BRIEF
Gather each line containing the string "mbResponse" from these entries.

[Start of section]

-- ==== Sys2Proof/Laws/KeepsSec.lean ====
section
/-! SUPPORT. What the operations of Sec keep. -/
namespace Sys2Proof.Machine

theorem imgLoad_keeps {z : State} (s : State) (ty : Nat) (imgs : List ((List Byte × List Byte) × (List Byte × List Byte))) (hK : Keeps z s) : ∀ t', imgLoad s ty imgs = some t' → Keeps z t' := by
  unfold imgLoad
  dsimp only
  repeat' first | split | (intro _ h; cases h; done) | (intro _ h; cases h) 
  all_goals (try dsimp only)
  repeat' first
    | with_reducible assumption
    | (intro xS; refine keeps_gen (z := z) (x := xS) ?_ (fun _ => ?_); revert xS; dsimp only; rotate_left; clear_value xS)
    | (intro xS; refine keeps_gen_fst (z := z) (x := xS) ?_ (fun _ => ?_); revert xS; dsimp only; rotate_left; clear_value xS)
    | intro _
    | lift_lets
    | with_reducible exact Keeps.refl _
    | simp only [keeps_mk_eq]
    | split
    | dsimp only

theorem alarmLog_keeps {z : State} (s : State) (x : Nat × Int) (hK : Keeps z s) : Keeps z (alarmLog s x) := by
  unfold alarmLog
  repeat' first
    | with_reducible assumption
    | (intro xS; refine keeps_gen (z := z) (x := xS) ?_ (fun _ => ?_); revert xS; dsimp only; rotate_left; clear_value xS)
    | (intro xS; refine keeps_gen_fst (z := z) (x := xS) ?_ (fun _ => ?_); revert xS; dsimp only; rotate_left; clear_value xS)
    | intro _
    | lift_lets
    | with_reducible apply setFld_keeps
    | with_reducible apply ibi_keeps
    | with_reducible apply raise_keeps
    | with_reducible exact Keeps.refl _
    | simp only [keeps_mk_eq]
    | split
    | dsimp only

theorem eraseKeys_keeps {z : State} (s : State) (hK : Keeps z s) : Keeps z (eraseKeys s) := by
  unfold eraseKeys
  repeat' first
    | with_reducible assumption
    | (intro xS; refine keeps_gen (z := z) (x := xS) ?_ (fun _ => ?_); revert xS; dsimp only; rotate_left; clear_value xS)
    | (intro xS; refine keeps_gen_fst (z := z) (x := xS) ?_ (fun _ => ?_); revert xS; dsimp only; rotate_left; clear_value xS)
    | intro _
    | lift_lets
    | with_reducible apply raise_keeps
    | with_reducible exact Keeps.refl _
    | simp only [keeps_mk_eq]
    | split
    | dsimp only

theorem lockModule_keeps {z : State} (s : State) (hK : Keeps z s) : Keeps z (lockModule s) := by
  unfold lockModule
  repeat' first
    | with_reducible assumption
    | intro _
    | with_reducible apply abandonAll_keeps
    | with_reducible apply setFld_keeps
    | with_reducible exact Keeps.refl _
    | split
    | dsimp only

theorem alarms_keeps {z : State} (s : State) (l : List (Nat × Int)) (hK : Keeps z s) : Keeps z (alarms s l) := by
  unfold alarms
  repeat' first
    | with_reducible assumption
    | (intro xS; refine keeps_gen (z := z) (x := xS) ?_ (fun _ => ?_); revert xS; dsimp only; rotate_left; clear_value xS)
    | (intro xS; refine keeps_gen_fst (z := z) (x := xS) ?_ (fun _ => ?_); revert xS; dsimp only; rotate_left; clear_value xS)
    | intro _
    | lift_lets
    | with_reducible apply alarmLog_keeps
    | with_reducible apply eraseKeys_keeps
    | with_reducible apply lockModule_keeps
    | with_reducible apply moduleReset_keeps
    | with_reducible exact Keeps.refl _
    | with_reducible refine keeps_foldl (fun _ _ _ => ?_) _ ?_
    | with_reducible refine keeps_foldl_fst (fun _ _ _ => ?_) _ ?_
    | split
    | dsimp only

theorem alarm_keeps {z : State} (s : State) (source : Nat) (temp : Int) (hK : Keeps z s) : Keeps z (alarm s source temp) := by
  unfold alarm
  repeat' first
    | with_reducible assumption
    | (intro xS; refine keeps_gen (z := z) (x := xS) ?_ (fun _ => ?_); revert xS; dsimp only; rotate_left; clear_value xS)
    | (intro xS; refine keeps_gen_fst (z := z) (x := xS) ?_ (fun _ => ?_); revert xS; dsimp only; rotate_left; clear_value xS)
    | intro _
    | lift_lets
    | with_reducible apply alarms_keeps
    | with_reducible exact Keeps.refl _
    | simp only [keeps_mk_eq]
    | split
    | dsimp only

theorem alarmsLatched_keeps {z : State} (s : State) (hK : Keeps z s) : Keeps z (alarmsLatched s) := by
  unfold alarmsLatched
  repeat' first
    | with_reducible assumption
    | (intro xS; refine keeps_gen (z := z) (x := xS) ?_ (fun _ => ?_); revert xS; dsimp only; rotate_left; clear_value xS)
    | (intro xS; refine keeps_gen_fst (z := z) (x := xS) ?_ (fun _ => ?_); revert xS; dsimp only; rotate_left; clear_value xS)
    | intro _
    | lift_lets
    | with_reducible apply alarms_keeps
    | with_reducible exact Keeps.refl _
    | simp only [keeps_mk_eq]
    | split
    | dsimp only

theorem execLidOpen_keeps {z : State} (temp : Int) (s : State) (hK : Keeps z s) : ∀ t', execLidOpen temp s = .next t' → Keeps z t' := by
  unfold execLidOpen
  repeat' first
    | with_reducible (refine (run_keeps ?_ : ∀ t, _ = Host.Outcome.next t → Keeps _ t))
    | with_reducible assumption
    | intro _
    | with_reducible apply alarm_keeps
    | with_reducible exact Keeps.refl _
    | split
    | dsimp only

theorem execVoltageGlitch_keeps {z : State} (temp : Int) (s : State) (hK : Keeps z s) : ∀ t', execVoltageGlitch temp s = .next t' → Keeps z t' := by
  unfold execVoltageGlitch
  repeat' first
    | with_reducible (refine (run_keeps ?_ : ∀ t, _ = Host.Outcome.next t → Keeps _ t))
    | with_reducible assumption
    | intro _
    | with_reducible apply alarm_keeps
    | with_reducible exact Keeps.refl _
    | split
    | dsimp only

theorem execClockGlitch_keeps {z : State} (temp : Int) (s : State) (hK : Keeps z s) : ∀ t', execClockGlitch temp s = .next t' → Keeps z t' := by
  unfold execClockGlitch
  repeat' first
    | with_reducible (refine (run_keeps ?_ : ∀ t, _ = Host.Outcome.next t → Keeps _ t))
    | with_reducible assumption
    | intro _
    | with_reducible apply alarm_keeps
    | with_reducible exact Keeps.refl _
    | split
    | dsimp only

theorem attest_keeps {z : State} (s : State) (nonce : List Byte) (hK : Keeps z s) : ∀ t', attest s nonce = some t' → Keeps z t'.1 := by
  unfold attest
  dsimp only
  repeat' first | split | (intro _ h; cases h; done) | (intro _ h; cases h) 
  all_goals (try dsimp only)
  repeat' first
    | with_reducible assumption
    | (intro xS; refine keeps_gen (z := z) (x := xS) ?_ (fun _ => ?_); revert xS; dsimp only; rotate_left; clear_value xS)
    | (intro xS; refine keeps_gen_fst (z := z) (x := xS) ?_ (fun _ => ?_); revert xS; dsimp only; rotate_left; clear_value xS)
    | intro _
    | lift_lets
    | with_reducible apply signMsg_keeps
    | with_reducible exact Keeps.refl _
    | with_reducible refine keeps_fst (by assumption) ?_
    | split
    | dsimp only

theorem mbAttest_keeps {z : State} (s : State) (c len : Nat) (hK : Keeps z s) : Keeps z (mbAttest s c len) := by
  unfold mbAttest
  repeat' first
    | with_reducible assumption
    | (intro xS; refine keeps_gen (z := z) (x := xS) ?_ (fun _ => ?_); revert xS; dsimp only; rotate_left; clear_value xS)
    | (intro xS; refine keeps_gen_fst (z := z) (x := xS) ?_ (fun _ => ?_); revert xS; dsimp only; rotate_left; clear_value xS)
    | intro _
    | lift_lets
    | with_reducible apply mbDone_keeps
    | (with_reducible refine attest_keeps _ _ ?_ _ (by assumption))
    | with_reducible exact Keeps.refl _
    | with_reducible refine keeps_fst (by assumption) ?_
    | simp only [keeps_mk_eq]
    | split
    | dsimp only

theorem mbSignStart_keeps {z : State} (s : State) (c : Nat) (hK : Keeps z s) : Keeps z (mbSignStart s c) := by
  unfold mbSignStart
  repeat' first
    | with_reducible assumption
    | intro _
    | with_reducible apply mbDone_keeps
    | with_reducible apply setStream_keeps
    | with_reducible exact Keeps.refl _
    | split
    | dsimp only

theorem mbSignData_keeps {z : State} (s : State) (c len : Nat) (hK : Keeps z s) : Keeps z (mbSignData s c len) := by
  unfold mbSignData
  repeat' first
    | with_reducible assumption
    | (intro xS; refine keeps_gen (z := z) (x := xS) ?_ (fun _ => ?_); revert xS; dsimp only; rotate_left; clear_value xS)
    | (intro xS; refine keeps_gen_fst (z := z) (x := xS) ?_ (fun _ => ?_); revert xS; dsimp only; rotate_left; clear_value xS)
    | intro _
    | lift_lets
    | with_reducible apply mbDone_keeps
    | with_reducible apply setStream_keeps
    | with_reducible exact Keeps.refl _
    | simp only [keeps_mk_eq]
    | split
    | dsimp only

theorem mbSignEnd_keeps {z : State} (s : State) (c : Nat) (hK : Keeps z s) : Keeps z (mbSignEnd s c) := by
  unfold mbSignEnd
  repeat' first
    | with_reducible assumption
    | (intro xS; refine keeps_gen (z := z) (x := xS) ?_ (fun _ => ?_); revert xS; dsimp only; rotate_left; clear_value xS)
    | (intro xS; refine keeps_gen_fst (z := z) (x := xS) ?_ (fun _ => ?_); revert xS; dsimp only; rotate_left; clear_value xS)
    | intro _
    | lift_lets
    | with_reducible apply mbDone_keeps
    | with_reducible apply setStream_keeps
    | with_reducible apply signMsg_keeps
    | with_reducible exact Keeps.refl _
    | with_reducible refine keeps_fst (by assumption) ?_
    | simp only [keeps_mk_eq]
    | split
    | dsimp only

theorem mbChallenge_keeps {z : State} (s : State) (c : Nat) (hK : Keeps z s) : Keeps z (mbChallenge s c) := by
  unfold mbChallenge
  repeat' first
    | with_reducible assumption
    | (intro xS; refine keeps_gen (z := z) (x := xS) ?_ (fun _ => ?_); revert xS; dsimp only; rotate_left; clear_value xS)
    | (intro xS; refine keeps_gen_fst (z := z) (x := xS) ?_ (fun _ => ?_); revert xS; dsimp only; rotate_left; clear_value xS)
    | intro _
    | lift_lets
    | with_reducible apply mbDone_keeps
    | with_reducible exact Keeps.refl _
    | simp only [keeps_mk_eq]
    | split
    | dsimp only

theorem dbgFail_keeps {z : State} (s : State) (c : Nat) (temp : Int) (hK : Keeps z s) : Keeps z (dbgFail s c temp) := by
  unfold dbgFail
  repeat' first
    | with_reducible assumption
    | (intro xS; refine keeps_gen (z := z) (x := xS) ?_ (fun _ => ?_); revert xS; dsimp only; rotate_left; clear_value xS)
    | (intro xS; refine keeps_gen_fst (z := z) (x := xS) ?_ (fun _ => ?_); revert xS; dsimp only; rotate_left; clear_value xS)
    | intro _
    | lift_lets
    | with_reducible apply mbDone_keeps
    | with_reducible apply setReg_keeps
    | with_reducible apply alarm_keeps
    | with_reducible exact Keeps.refl _
    | split
    | dsimp only

theorem mbResponse_keeps {z : State} (s : State) (c len : Nat) (temp : Int) (hK : Keeps z s) : Keeps z (mbResponse s c len temp) := by
  unfold mbResponse
  repeat' first
    | with_reducible assumption
    | (intro xS; refine keeps_gen (z := z) (x := xS) ?_ (fun _ => ?_); revert xS; dsimp only; rotate_left; clear_value xS)
    | (intro xS; refine keeps_gen_fst (z := z) (x := xS) ?_ (fun _ => ?_); revert xS; dsimp only; rotate_left; clear_value xS)
    | intro _
    | lift_lets
    | with_reducible apply mbDone_keeps
    | with_reducible apply dbgFail_keeps
    | with_reducible apply setFld_keeps
    | with_reducible exact Keeps.refl _
    | simp only [keeps_mk_eq]
    | split
    | dsimp only

theorem mbAdvance_keeps {z : State} (s : State) (c : Nat) (hK : Keeps z s) : Keeps z (mbAdvance s c) := by
  unfold mbAdvance
  repeat' first
    | with_reducible assumption
    | (intro xS; refine keeps_gen (z := z) (x := xS) ?_ (fun _ => ?_); revert xS; dsimp only; rotate_left; clear_value xS)
    | (intro xS; refine keeps_gen_fst (z := z) (x := xS) ?_ (fun _ => ?_); revert xS; dsimp only; rotate_left; clear_value xS)
    | intro _
    | lift_lets
    | with_reducible apply mbDone_keeps
    | with_reducible exact Keeps.refl _
    | with_reducible refine keeps_foldl (fun _ _ _ => ?_) _ ?_
    | with_reducible refine keeps_foldl_fst (fun _ _ _ => ?_) _ ?_
    | simp only [keeps_mk_eq]
    | split
    | dsimp only

theorem mbProvision_keeps {z : State} (s : State) (c len : Nat) (tok : Bool) (hK : Keeps z s) : Keeps z (mbProvision s c len tok) := by
  unfold mbProvision
  repeat' first
    | with_reducible assumption
    | (intro xS; refine keeps_gen (z := z) (x := xS) ?_ (fun _ => ?_); revert xS; dsimp only; rotate_left; clear_value xS)
    | (intro xS; refine keeps_gen_fst (z := z) (x := xS) ?_ (fun _ => ?_); revert xS; dsimp only; rotate_left; clear_value xS)
    | intro _
    | lift_lets
    | with_reducible apply mbDone_keeps
    | with_reducible exact Keeps.refl _
    | simp only [keeps_mk_eq]
    | split
    | dsimp only

end Sys2Proof.Machine
end

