-- ==== Sys2Proof/Laws/KeepsPower.lean ====
section
/-! SUPPORT. What the operations of Power keep. -/
namespace Sys2Proof.Machine

theorem dieOff_keeps {z : State} (s : State) (d : Nat) (hK : Keeps z s) : Keeps z (dieOff s d) := by
  unfold dieOff
  repeat' first
    | with_reducible assumption
    | (intro xS; refine keeps_gen (z := z) (x := xS) ?_ (fun _ => ?_); revert xS; dsimp only; rotate_left; clear_value xS)
    | (intro xS; refine keeps_gen_fst (z := z) (x := xS) ?_ (fun _ => ?_); revert xS; dsimp only; rotate_left; clear_value xS)
    | intro _
    | lift_lets
    | with_reducible apply dieLose_keeps
    | with_reducible apply sealedLost_keeps
    | with_reducible apply showDies_keeps
    | with_reducible exact Keeps.refl _
    | simp only [keeps_mk_eq]
    | split
    | dsimp only

theorem opRailFault_keeps {z : State} (die rail : Nat) (s : State) (hK : Keeps z s) : Keeps z (opRailFault die rail s) := by
  unfold opRailFault
  repeat' first
    | with_reducible assumption
    | (intro xS; refine keeps_gen (z := z) (x := xS) ?_ (fun _ => ?_); revert xS; dsimp only; rotate_left; clear_value xS)
    | (intro xS; refine keeps_gen_fst (z := z) (x := xS) ?_ (fun _ => ?_); revert xS; dsimp only; rotate_left; clear_value xS)
    | intro _
    | lift_lets
    | with_reducible apply ibi_keeps
    | with_reducible apply raise_keeps
    | with_reducible apply dieOff_keeps
    | with_reducible apply powerOff_keeps
    | with_reducible exact Keeps.refl _
    | simp only [keeps_mk_eq]
    | split
    | dsimp only

theorem execRailFault_keeps {z : State} (die : Fin 5) (rail : BitVec 8) (s : State) (hK : Keeps z s) : ∀ t', execRailFault die rail s = .next t' → Keeps z t' := by
  unfold execRailFault
  repeat' first
    | with_reducible (refine (run_keeps ?_ : ∀ t, _ = Host.Outcome.next t → Keeps _ t))
    | with_reducible assumption
    | intro _
    | with_reducible apply opRailFault_keeps
    | with_reducible exact Keeps.refl _
    | split
    | dsimp only

theorem opInputExcursion_keeps {z : State} (mv : Nat) (s : State) (hK : Keeps z s) : Keeps z (opInputExcursion mv s) := by
  unfold opInputExcursion
  repeat' first
    | with_reducible assumption
    | intro _
    | with_reducible apply ibi_keeps
    | with_reducible apply raise_keeps
    | with_reducible apply cnt_keeps
    | with_reducible exact Keeps.refl _
    | split
    | dsimp only

theorem execInputExcursion_keeps {z : State} (mv : BitVec 16) (s : State) (hK : Keeps z s) : ∀ t', execInputExcursion mv s = .next t' → Keeps z t' := by
  unfold execInputExcursion
  repeat' first
    | with_reducible (refine (run_keeps ?_ : ∀ t, _ = Host.Outcome.next t → Keeps _ t))
    | with_reducible assumption
    | intro _
    | with_reducible apply opInputExcursion_keeps
    | with_reducible exact Keeps.refl _
    | split
    | dsimp only

theorem opInputPowerLoss_keeps {z : State} (s : State) (hK : Keeps z s) : Keeps z (opInputPowerLoss s) := by
  unfold opInputPowerLoss
  repeat' first
    | with_reducible assumption
    | intro _
    | with_reducible apply powerOff_keeps
    | with_reducible exact Keeps.refl _
    | split
    | dsimp only

theorem execInputPowerLoss_keeps {z : State} (s : State) (hK : Keeps z s) : ∀ t', execInputPowerLoss s = .next t' → Keeps z t' := by
  unfold execInputPowerLoss
  repeat' first
    | with_reducible (refine (run_keeps ?_ : ∀ t, _ = Host.Outcome.next t → Keeps _ t))
    | with_reducible assumption
    | intro _
    | with_reducible apply opInputPowerLoss_keeps
    | with_reducible exact Keeps.refl _
    | split
    | dsimp only

theorem opPowerOn_keeps {z : State} (s : State) (hK : Keeps z s) : Keeps z (opPowerOn s) := by
  unfold opPowerOn
  repeat' first
    | with_reducible assumption
    | intro _
    | with_reducible apply bootStart_keeps
    | with_reducible exact Keeps.refl _
    | split
    | dsimp only

theorem execPowerOn_keeps {z : State} (s : State) (hK : Keeps z s) : ∀ t', execPowerOn s = .next t' → Keeps z t' := by
  unfold execPowerOn
  repeat' first
    | with_reducible (refine (run_keeps ?_ : ∀ t, _ = Host.Outcome.next t → Keeps _ t))
    | with_reducible assumption
    | intro _
    | with_reducible apply opPowerOn_keeps
    | with_reducible exact Keeps.refl _
    | split
    | dsimp only

theorem execPwrEnMate_keeps {z : State} (s : State) (hK : Keeps z s) : ∀ t', execPwrEnMate s = .next t' → Keeps z t' := by
  unfold execPwrEnMate
  repeat' first
    | with_reducible (refine (run_keeps ?_ : ∀ t, _ = Host.Outcome.next t → Keeps _ t))
    | with_reducible assumption
    | (intro xS; refine keeps_gen (z := z) (x := xS) ?_ (fun _ => ?_); revert xS; dsimp only; rotate_left; clear_value xS)
    | (intro xS; refine keeps_gen_fst (z := z) (x := xS) ?_ (fun _ => ?_); revert xS; dsimp only; rotate_left; clear_value xS)
    | intro _
    | lift_lets
    | with_reducible exact Keeps.refl _
    | simp only [keeps_mk_eq]
    | split
    | dsimp only

theorem opPwrEnOpen_keeps {z : State} (s : State) (hK : Keeps z s) : Keeps z (opPwrEnOpen s) := by
  unfold opPwrEnOpen
  repeat' first
    | with_reducible assumption
    | (intro xS; refine keeps_gen (z := z) (x := xS) ?_ (fun _ => ?_); revert xS; dsimp only; rotate_left; clear_value xS)
    | (intro xS; refine keeps_gen_fst (z := z) (x := xS) ?_ (fun _ => ?_); revert xS; dsimp only; rotate_left; clear_value xS)
    | intro _
    | lift_lets
    | with_reducible apply opInputPowerLoss_keeps
    | with_reducible exact Keeps.refl _
    | simp only [keeps_mk_eq]
    | split
    | dsimp only

theorem execPwrEnOpen_keeps {z : State} (s : State) (hK : Keeps z s) : ∀ t', execPwrEnOpen s = .next t' → Keeps z t' := by
  unfold execPwrEnOpen
  repeat' first
    | with_reducible (refine (run_keeps ?_ : ∀ t, _ = Host.Outcome.next t → Keeps _ t))
    | with_reducible assumption
    | intro _
    | with_reducible apply opPwrEnOpen_keeps
    | with_reducible exact Keeps.refl _
    | split
    | dsimp only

[End of section]

TASK RESPONSE
theorem mbResponse_keeps {z : State} (s : State) (c len : Nat) (temp : Int) (hK : Keeps z s) : Keeps z (mbResponse s c len temp) := by
  unfold mbResponse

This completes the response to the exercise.